Stubin enjoys the sport not only because it is fun, but also because of the athletic aspect.

Junior Everett Stubin is an avid rock climber. Recently, he went to Chattanooga, TN on a rock climbing trip. (Everett Stubin)

“Rock climbing is like fitness but cheating,” Stubin said. “It’s just something that is so fun and so amazing for your physical health. You get a lot stronger, healthier, and it doesn’t even feel like you are doing any work. 

Matt Parsons, a Clemson graduate, often boulders with Stubin. Bouldering is a form of free climbing, where the climber climbs harder routes shorter than 20 feet. 

“One of the best things about Everett as a climber is that he has a dialed focus, a part of climbing that I have more-or-less ignored over the years in favor of an ‘I’ll just have fun’ approach,” Parsons said. “Meeting him has been a great way to get my act together and work to improve my skill and strength so that I can get some harder sends.”

Stubin also rock climbs with Domerowski, who relishes the puzzle that climbing together can bring.
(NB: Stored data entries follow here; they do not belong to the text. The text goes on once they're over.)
/-- The words of the next codeword reach the read window; all ones for one that is uncorrectable, whose block `b` then
retires. -/
def Dev.readCodeword (d : Dev) (r : AtlasRead) (s : Sheet) (b : Nat) (bad : Bool) : Dev :=
  let first := r.offset + r.copied
  let pos := s.place + first
  let n := min (r.count - r.copied) ((pos / 910 + 1) * 910 - pos)
  let ws := if bad then List.replicate n (w36 (2 ^ 36 - 1)) else (s.words.drop first).take n
  let base := (d.cap.rbuf.map fun x => x.1 * pageSize).getD 0
  let u := { r with copied := r.copied + n, bad := if bad then some (r.bad.getD first) else r.bad }
  let d1 := d.onCap fun c => c.put (Mem.writes c.mem (base + r.copied) ws) (span (base + r.copied) ws.length)
  let d2 := d1.when bad fun e => e.loseCodeword (pos / 910) b
  if u.count ≤ u.copied then (d2.onAtlas fun a => { a with reads := a.reads.filter fun x => x.slot != r.slot }).finishRead u s
  else (d2.onAtlas fun a => { a with reads := a.reads.map fun x => if x.slot == r.slot then u else x }).progress r.slot
    (1000 * u.copied / (max 1 u.count))

/-- What the next codeword of a read needs: its sheet, its number in the stream and the block that holds it. -/
def Atlas.nextOf (a : Atlas) (r : AtlasRead) : Option (Sheet × Nat × Nat) :=
  match a.sheets.find? fun s => s.seq == r.seq with
  | none => none
  | some s =>
    let pos := s.place + r.offset + r.copied
    (a.blockOf (pos / 910)).map fun b => (s, pos / 910, b)

/-- A read of recovery on a channel: the copies of the newest checkpoint, then the stream from it on. Of two copies of a
codeword the older is read first, and the other where it does not check (R288). -/
def Dev.recover (d : Dev) (o : AtlasOpening) (ch : Nat) (q : ReadQuality) (found : CodewordFound) : Dev :=
  let a := d.atlas
  let at_ := fun (o : AtlasOpening) => d.onAtlas fun x => { x with opening := some o }
  match o.at_ with
  | none =>
    match o.copies with
    | [] => at_ { o with at_ := some a.kept }
    | c :: rest =>
      if c.1 ≠ ch then d
      else if q = .uncorrectable then at_ { o with copies := rest, at_ := if rest.isEmpty then some a.kept else none }
      else at_ { o with copies := [], at_ := some c.2 }
  | some pos =>
    match a.goodHolders (pos / 910) with
    | [] => d.finishOpen o.slot pos
    | b :: others =>
      if a.channelOf b ≠ ch then d
      else if q = .uncorrectable ∨ found = .foreign then
        (if others.isEmpty then d.finishOpen o.slot pos
         else d.onAtlas fun x => { x with badCopies := (b, pos / 910) :: x.badCopies })
      else match found with
        | .badSheet k => d.finishOpen o.slot (((a.sheets.find? fun s => s.seq == k).map Sheet.place).getD pos)
        | _ =>
          let e := at_ { o with at_ := some (pos + 910) }
          let e := match o.slot with
            | some s => e.progress s (1000 * (pos + 910 - a.kept) / max 1 (a.programmed - a.kept))
            | none => e
          e.when (ReadQuality.weak q) fun y => y.onAtlas fun z => z.addMove b .refresh

/-- FLASH_READ_DONE: recovery first, then the oldest ATLAS_READ that waits for a codeword on the channel. A weak codeword makes
its block due for a refresh, whatever read it (R285). -/
def Dev.flashRead (d : Dev) (ch : Nat) (q : ReadQuality) (found : CodewordFound) : Dev :=
  if !d.partUp (partAtlas ch) then d
  else
    let d1 := d.countRead ch q
    let a := d1.atlas
    match a.opening with
    | some o => d1.recover o ch q found
    | none =>
      match a.reads.find? fun r => match a.nextOf r with
        | some x => a.channelOf x.2.2 == ch
        | none => false with
      | none => d1
      | some r =>
        match a.nextOf r with
        | some x =>
          let e := d1.readCodeword r x.1 x.2.2 (q == .uncorrectable || decide (x.2.1 ∈ a.lost))
          ((e.when (ReadQuality.weak q) fun y => y.onAtlas fun z => z.addMove x.2.2 .refresh)).runFlash
        | none => d1

def execFlashReadDone (channel : Nat) (quality : ReadQuality) (found : CodewordFound) (s : State) :
    Host.Outcome State Fault Refusal := doneDev s (s.dev.flashRead channel quality found)

/-! ## ATLAS_FENCE (R279) -/

/-- The last sheet padded to its page's end. -/
def Atlas.padLast (a : Atlas) : Atlas :=
  match a.sheets.getLast? with
  | some s =>
    if a.waits s then
      { a with sheets := a.sheets.dropLast ++ [{ s with pad := true }], laid := a.pageEnd a.laid }
    else a
  | none => a

/-- Every sheet up to S is programmed. -/
def Atlas.fenced (a : Atlas) (s : Nat) : Bool := a.sheets.all fun x => decide (s < x.seq) || !a.waits x

/-- Fences whose sheets are programmed complete, in order, each with a checkpoint. -/
def Dev.fenceDone (d : Dev) : Nat → Dev
  | 0 => d
  | n + 1 =>
    match d.atlas.fences with
    | [] => d
    | f :: rest =>
      if d.atlas.fenced f.2 then
        ((d.onAtlas fun a => { a.mark with fences := rest, lastFenced := f.2 }).reply f.1
          (.ok (words72 f.2))).fenceDone n
      else d

def mbAtlasFence : MbCommand :=
  onDev (form 0x705 [0]) (fun _ => []) (fun _ => []) fun d c =>
    let a := d.atlas
    let top := a.newest
    if !a.isOpen then (d, .fail (failPlain eState))
    else if a.powerHeld then (d, .fail (failPlain eHoldup))
    else if a.dropSinceFence then
      (d.onAtlas fun x => { x with dropSinceFence := false },
        .fail { code := eMediaFull, index := 0xFFF, detail := 0, resp := words72 top })
    else if a.fences.isEmpty && a.fenced top then
      (d.onAtlas fun x => { x.mark with lastFenced := top }, .ok (words72 top))
    else ((d.onAtlas fun x => { x.padLast with fences := x.fences ++ [(c.slot, top)] }).runFlash, .running)

def execAtlasFence (slot : SlotId) (s : State) : Host.Outcome State Fault Refusal := done (s.accept slot mbAtlasFence)

/-! ## Programs and erases (R281 to R283) -/

/-- An erase on a channel ends: of a format, or of the first block on it that waits for one. -/
def Dev.eraseDone (d : Dev) (ch : Nat) (good : Bool) : Dev :=
  let a := d.atlas
  let mine := fun (n : Nat) => a.channelOf n == ch
  let ended := fun (n : Nat) => if good then d.erased n else d.retireBlock n
  match a.formatting with
  | some f =>
    match f.left.find? mine with
    | none => d
    | some n =>
      let left := f.left.filter (· != n)
      let d1 := (ended n).onAtlas fun x => { x with formatting := some { f with left := left } }
      let all := a.blocks.countP fun b => !b.factory
      if left = [] then d1.finishFormat f.slot else d1.progress f.slot (1000 * (all - left.length) / all)
  | none =>
    match a.blocks.zipIdx.find? fun x => x.1.erasing && mine x.2 with
    | none => d
    | some x => (ended x.2).runFlash

/-- PROGRESS of a fence on the sheets up to `top`: what is programmed of the stream from the first sheet after the last fence to
the end of `top`, in permille (R298, log 104). -/
def Atlas.fencePermille (a : Atlas) (top : Nat) : Nat :=
  let mine := a.sheets.filter fun s => decide (a.lastFenced < s.seq ∧ s.seq ≤ top)
  let first := (mine.head?.map Sheet.place).getD 0
  let last := (mine.getLast?.map Sheet.stop).getD 0
  1000 * (min last a.programmed - first) / max 1 (last - first)

def Dev.fenceProgress (d : Dev) : Dev :=
  d.each d.atlas.fences fun e f => e.progress f.1 (d.atlas.fencePermille f.2)

/-- A page program on a channel ends: the one in progress longest. A failed one is made again, and its block retires. -/
def Dev.programDone (d : Dev) (ch : Nat) (good : Bool) : Dev :=
  match d.atlas.running ch with
  | none => d
  | some x =>
    if good then
      let d1 := d.onAtlas fun a => a.pageDone x
      (d1.fenceDone d1.atlas.fences.length).fenceProgress.runFlash
    else
      (((d.onAtlas fun a => a.pageAgain x).onAtlas fun a => if x.copy then a.restartMove x.block else a).retireBlock
        x.block).runFlash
“I enjoy the community that comes alongside rock climbing,” Domerowski said. “For example, when you are trying to figure out how to do a climb with someone else, but they have a different body type and some things work for them but don’t for you. When climbing with Everett, he’s a bit shorter than me, so we have to come up with all sorts of different ways to use our strengths and navigate the climb.”

Though few students have hobbies like woodworking and climbing, Stubin suggests that trying new and unconventional things can be beneficial.

“I think what drives me for both activities is the desire for self improvement,” Stubin said. “They’re both activities where it’s easy to gauge how much progress you’ve made, it’s always apparent in your results.”